ASSIGNMENT
Once you find the line with "simp [ignoredBits, ← hgroup, hg, ←" in the entries below, return exactly every line from it through the line with "instruction, or to one".

DATA EXTRACT
=-=-=-=-=
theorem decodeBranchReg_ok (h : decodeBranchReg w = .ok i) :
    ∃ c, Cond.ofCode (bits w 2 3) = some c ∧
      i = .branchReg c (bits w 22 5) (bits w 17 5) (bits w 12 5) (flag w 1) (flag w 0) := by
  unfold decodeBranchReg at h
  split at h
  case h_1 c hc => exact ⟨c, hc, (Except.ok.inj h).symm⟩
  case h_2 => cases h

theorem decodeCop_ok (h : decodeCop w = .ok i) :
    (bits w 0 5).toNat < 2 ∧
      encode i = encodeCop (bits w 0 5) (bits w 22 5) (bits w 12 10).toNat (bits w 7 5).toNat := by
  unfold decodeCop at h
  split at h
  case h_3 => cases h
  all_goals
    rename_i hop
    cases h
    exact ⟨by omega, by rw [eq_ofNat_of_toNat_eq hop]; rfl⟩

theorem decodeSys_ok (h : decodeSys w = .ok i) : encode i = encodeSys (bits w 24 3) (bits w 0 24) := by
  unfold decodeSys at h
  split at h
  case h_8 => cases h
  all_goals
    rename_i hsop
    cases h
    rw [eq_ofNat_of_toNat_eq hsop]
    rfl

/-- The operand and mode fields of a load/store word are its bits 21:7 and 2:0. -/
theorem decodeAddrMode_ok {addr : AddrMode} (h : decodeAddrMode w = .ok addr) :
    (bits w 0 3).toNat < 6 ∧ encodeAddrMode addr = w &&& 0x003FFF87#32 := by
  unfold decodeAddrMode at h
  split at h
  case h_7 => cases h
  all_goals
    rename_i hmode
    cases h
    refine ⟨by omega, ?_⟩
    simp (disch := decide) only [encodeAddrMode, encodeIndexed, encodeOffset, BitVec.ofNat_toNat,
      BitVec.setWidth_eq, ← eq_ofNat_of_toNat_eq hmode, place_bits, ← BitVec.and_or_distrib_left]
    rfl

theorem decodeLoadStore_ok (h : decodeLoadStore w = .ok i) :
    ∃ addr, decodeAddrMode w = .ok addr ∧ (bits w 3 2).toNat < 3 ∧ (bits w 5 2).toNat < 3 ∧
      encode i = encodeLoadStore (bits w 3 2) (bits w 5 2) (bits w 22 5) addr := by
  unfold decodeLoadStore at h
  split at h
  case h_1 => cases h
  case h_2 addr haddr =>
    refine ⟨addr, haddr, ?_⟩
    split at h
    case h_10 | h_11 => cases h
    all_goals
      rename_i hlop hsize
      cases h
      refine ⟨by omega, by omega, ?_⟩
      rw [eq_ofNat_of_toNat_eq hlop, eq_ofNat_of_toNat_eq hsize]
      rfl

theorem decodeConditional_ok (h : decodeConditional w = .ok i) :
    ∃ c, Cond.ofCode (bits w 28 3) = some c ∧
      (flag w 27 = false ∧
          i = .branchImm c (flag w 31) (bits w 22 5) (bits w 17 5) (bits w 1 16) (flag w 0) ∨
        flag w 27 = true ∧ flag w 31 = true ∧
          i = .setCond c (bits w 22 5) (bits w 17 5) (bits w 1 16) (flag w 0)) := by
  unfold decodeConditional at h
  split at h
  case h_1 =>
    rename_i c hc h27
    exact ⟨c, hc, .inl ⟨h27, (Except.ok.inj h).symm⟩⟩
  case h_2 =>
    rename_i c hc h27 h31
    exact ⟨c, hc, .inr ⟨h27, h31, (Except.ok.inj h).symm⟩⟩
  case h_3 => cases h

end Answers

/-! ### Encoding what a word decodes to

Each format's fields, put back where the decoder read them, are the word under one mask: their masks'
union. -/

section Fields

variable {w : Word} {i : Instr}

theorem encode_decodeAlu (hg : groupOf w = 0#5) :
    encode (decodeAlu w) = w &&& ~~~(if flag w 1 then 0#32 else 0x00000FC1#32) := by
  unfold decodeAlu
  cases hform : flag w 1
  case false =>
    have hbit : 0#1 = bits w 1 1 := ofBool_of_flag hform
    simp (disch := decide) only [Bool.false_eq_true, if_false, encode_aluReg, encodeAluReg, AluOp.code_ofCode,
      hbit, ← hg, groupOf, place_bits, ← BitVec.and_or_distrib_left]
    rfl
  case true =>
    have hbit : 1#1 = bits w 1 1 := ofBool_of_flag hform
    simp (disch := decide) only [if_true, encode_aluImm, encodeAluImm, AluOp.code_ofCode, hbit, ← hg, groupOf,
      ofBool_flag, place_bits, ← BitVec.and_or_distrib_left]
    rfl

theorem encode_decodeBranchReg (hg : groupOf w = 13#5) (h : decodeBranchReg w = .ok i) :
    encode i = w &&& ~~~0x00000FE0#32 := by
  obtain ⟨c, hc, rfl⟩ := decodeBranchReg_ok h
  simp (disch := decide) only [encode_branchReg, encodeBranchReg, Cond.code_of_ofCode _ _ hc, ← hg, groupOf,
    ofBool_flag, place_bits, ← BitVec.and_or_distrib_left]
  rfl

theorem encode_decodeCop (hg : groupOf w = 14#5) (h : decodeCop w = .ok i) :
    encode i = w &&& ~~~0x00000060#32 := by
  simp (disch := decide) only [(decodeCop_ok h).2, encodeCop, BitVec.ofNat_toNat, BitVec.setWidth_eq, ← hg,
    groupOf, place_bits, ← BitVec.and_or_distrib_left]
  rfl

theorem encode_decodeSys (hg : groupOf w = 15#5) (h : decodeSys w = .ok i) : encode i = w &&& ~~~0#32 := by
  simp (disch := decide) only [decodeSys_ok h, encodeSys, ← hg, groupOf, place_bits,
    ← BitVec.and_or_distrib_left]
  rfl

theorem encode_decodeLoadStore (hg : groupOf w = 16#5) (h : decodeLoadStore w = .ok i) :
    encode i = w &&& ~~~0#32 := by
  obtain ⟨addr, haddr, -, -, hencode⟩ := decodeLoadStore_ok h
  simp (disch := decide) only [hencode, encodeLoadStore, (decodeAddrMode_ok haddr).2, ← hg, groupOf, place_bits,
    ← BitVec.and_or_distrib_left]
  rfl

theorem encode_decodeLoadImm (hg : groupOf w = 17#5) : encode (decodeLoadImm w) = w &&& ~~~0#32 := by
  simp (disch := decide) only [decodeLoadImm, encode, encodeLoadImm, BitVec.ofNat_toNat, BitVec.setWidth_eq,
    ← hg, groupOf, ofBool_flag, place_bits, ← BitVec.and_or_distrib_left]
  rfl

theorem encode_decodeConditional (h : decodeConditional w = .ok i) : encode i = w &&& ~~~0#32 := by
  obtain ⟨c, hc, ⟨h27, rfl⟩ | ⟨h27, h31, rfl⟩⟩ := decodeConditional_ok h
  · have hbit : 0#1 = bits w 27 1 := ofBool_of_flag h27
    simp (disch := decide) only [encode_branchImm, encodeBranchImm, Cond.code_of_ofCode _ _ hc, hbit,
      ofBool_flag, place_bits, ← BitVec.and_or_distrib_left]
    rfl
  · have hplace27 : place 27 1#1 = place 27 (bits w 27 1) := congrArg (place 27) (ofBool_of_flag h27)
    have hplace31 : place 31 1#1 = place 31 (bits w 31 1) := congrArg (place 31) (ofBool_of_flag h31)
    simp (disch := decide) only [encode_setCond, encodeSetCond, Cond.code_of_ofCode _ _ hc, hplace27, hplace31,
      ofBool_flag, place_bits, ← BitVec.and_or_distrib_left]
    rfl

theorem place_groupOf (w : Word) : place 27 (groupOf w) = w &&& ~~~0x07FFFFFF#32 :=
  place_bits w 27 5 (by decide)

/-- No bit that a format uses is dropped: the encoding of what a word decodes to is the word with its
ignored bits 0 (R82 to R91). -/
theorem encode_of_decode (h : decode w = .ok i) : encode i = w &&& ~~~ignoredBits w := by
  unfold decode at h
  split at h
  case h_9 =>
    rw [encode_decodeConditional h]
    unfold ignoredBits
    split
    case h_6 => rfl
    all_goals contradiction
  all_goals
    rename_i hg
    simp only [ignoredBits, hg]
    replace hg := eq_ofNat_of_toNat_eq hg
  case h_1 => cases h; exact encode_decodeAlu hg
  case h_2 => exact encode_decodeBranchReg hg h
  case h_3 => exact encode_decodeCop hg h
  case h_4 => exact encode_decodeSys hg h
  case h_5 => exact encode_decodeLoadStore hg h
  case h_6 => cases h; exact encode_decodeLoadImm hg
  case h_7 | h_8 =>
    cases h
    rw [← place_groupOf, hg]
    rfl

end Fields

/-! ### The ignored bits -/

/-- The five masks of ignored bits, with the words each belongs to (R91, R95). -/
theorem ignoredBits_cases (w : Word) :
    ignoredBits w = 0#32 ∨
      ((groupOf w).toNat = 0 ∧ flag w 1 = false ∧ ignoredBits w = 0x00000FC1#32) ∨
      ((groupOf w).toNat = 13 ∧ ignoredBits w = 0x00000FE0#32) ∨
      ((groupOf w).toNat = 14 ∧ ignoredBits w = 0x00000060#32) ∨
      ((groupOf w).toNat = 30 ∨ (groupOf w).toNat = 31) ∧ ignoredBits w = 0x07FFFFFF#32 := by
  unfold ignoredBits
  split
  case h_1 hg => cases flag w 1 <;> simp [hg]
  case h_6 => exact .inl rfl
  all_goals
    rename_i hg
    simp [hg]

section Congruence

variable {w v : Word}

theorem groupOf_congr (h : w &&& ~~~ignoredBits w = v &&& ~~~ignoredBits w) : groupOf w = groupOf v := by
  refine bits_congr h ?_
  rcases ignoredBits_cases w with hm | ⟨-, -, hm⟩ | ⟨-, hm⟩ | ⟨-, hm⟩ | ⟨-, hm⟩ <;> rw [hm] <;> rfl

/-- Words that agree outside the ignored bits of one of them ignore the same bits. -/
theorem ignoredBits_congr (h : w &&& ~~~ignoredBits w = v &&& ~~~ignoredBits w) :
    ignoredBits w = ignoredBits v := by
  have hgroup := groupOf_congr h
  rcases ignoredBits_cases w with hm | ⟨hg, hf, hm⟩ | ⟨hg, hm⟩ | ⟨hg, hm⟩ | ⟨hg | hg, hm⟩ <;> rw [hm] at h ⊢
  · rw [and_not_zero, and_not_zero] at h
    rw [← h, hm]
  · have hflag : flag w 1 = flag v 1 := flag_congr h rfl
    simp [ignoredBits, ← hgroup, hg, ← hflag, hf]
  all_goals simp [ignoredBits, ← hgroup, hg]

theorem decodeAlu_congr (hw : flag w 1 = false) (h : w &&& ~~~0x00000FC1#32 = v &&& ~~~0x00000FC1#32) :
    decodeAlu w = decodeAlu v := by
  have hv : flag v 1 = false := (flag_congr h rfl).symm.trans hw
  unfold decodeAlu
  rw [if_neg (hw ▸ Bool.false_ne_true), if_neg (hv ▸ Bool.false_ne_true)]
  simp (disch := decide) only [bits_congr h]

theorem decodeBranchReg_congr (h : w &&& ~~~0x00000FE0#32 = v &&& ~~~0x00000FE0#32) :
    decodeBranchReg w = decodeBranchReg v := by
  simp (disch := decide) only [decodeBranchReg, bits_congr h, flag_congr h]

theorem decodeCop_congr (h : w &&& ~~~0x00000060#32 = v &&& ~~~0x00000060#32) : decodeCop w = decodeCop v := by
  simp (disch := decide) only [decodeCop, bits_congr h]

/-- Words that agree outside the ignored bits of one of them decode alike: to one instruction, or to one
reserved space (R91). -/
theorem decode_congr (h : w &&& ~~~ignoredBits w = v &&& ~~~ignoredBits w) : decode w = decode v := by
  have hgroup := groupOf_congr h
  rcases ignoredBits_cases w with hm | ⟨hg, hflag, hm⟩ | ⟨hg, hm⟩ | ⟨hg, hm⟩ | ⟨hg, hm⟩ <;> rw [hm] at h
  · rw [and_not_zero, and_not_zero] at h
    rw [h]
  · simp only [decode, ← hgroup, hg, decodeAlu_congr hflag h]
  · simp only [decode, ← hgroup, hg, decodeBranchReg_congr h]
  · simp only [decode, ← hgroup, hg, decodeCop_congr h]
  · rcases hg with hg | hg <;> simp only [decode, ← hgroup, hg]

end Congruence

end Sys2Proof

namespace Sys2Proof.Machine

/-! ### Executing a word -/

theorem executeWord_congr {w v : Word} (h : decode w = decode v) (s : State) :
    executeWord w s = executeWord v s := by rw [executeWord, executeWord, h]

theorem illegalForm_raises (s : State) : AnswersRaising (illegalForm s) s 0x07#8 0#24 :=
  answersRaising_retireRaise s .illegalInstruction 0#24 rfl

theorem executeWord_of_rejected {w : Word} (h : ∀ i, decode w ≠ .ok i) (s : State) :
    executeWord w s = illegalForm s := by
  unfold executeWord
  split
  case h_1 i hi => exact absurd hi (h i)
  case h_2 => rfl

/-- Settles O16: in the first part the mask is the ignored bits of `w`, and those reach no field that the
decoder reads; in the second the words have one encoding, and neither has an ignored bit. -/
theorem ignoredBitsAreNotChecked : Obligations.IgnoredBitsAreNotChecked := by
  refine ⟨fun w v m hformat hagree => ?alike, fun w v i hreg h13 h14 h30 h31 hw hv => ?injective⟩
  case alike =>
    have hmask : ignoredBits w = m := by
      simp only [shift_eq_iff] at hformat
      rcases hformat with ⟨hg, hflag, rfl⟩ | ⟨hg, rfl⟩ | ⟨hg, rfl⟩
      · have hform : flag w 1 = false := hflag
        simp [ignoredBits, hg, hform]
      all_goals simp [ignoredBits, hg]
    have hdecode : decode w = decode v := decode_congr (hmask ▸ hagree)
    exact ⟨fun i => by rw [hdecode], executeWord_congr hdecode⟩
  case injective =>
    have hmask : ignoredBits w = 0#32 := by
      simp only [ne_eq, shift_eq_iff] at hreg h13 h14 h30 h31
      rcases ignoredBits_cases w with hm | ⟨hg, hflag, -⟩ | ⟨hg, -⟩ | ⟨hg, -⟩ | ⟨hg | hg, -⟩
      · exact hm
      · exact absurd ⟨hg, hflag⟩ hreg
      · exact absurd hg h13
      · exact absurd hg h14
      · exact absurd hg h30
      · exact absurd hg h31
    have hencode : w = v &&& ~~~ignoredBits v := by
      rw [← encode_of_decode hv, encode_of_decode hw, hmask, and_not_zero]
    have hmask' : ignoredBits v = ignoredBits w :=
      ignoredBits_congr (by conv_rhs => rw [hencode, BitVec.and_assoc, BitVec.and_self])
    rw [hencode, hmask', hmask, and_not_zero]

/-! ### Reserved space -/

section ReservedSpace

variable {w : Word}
=-=-=-=-=
RESULT FOR THIS EXERCISE
    simp [ignoredBits, ← hgroup, hg, ← hflag, hf]
  all_goals simp [ignoredBits, ← hgroup, hg]

theorem decodeAlu_congr (hw : flag w 1 = false) (h : w &&& ~~~0x00000FC1#32 = v &&& ~~~0x00000FC1#32) :
    decodeAlu w = decodeAlu v := by
  have hv : flag v 1 = false := (flag_congr h rfl).symm.trans hw
  unfold decodeAlu
  rw [if_neg (hw ▸ Bool.false_ne_true), if_neg (hv ▸ Bool.false_ne_true)]
  simp (disch := decide) only [bits_congr h]

theorem decodeBranchReg_congr (h : w &&& ~~~0x00000FE0#32 = v &&& ~~~0x00000FE0#32) :
    decodeBranchReg w = decodeBranchReg v := by
  simp (disch := decide) only [decodeBranchReg, bits_congr h, flag_congr h]

theorem decodeCop_congr (h : w &&& ~~~0x00000060#32 = v &&& ~~~0x00000060#32) : decodeCop w = decodeCop v := by
  simp (disch := decide) only [decodeCop, bits_congr h]

/-- Words that agree outside the ignored bits of one of them decode alike: to one instruction, or to one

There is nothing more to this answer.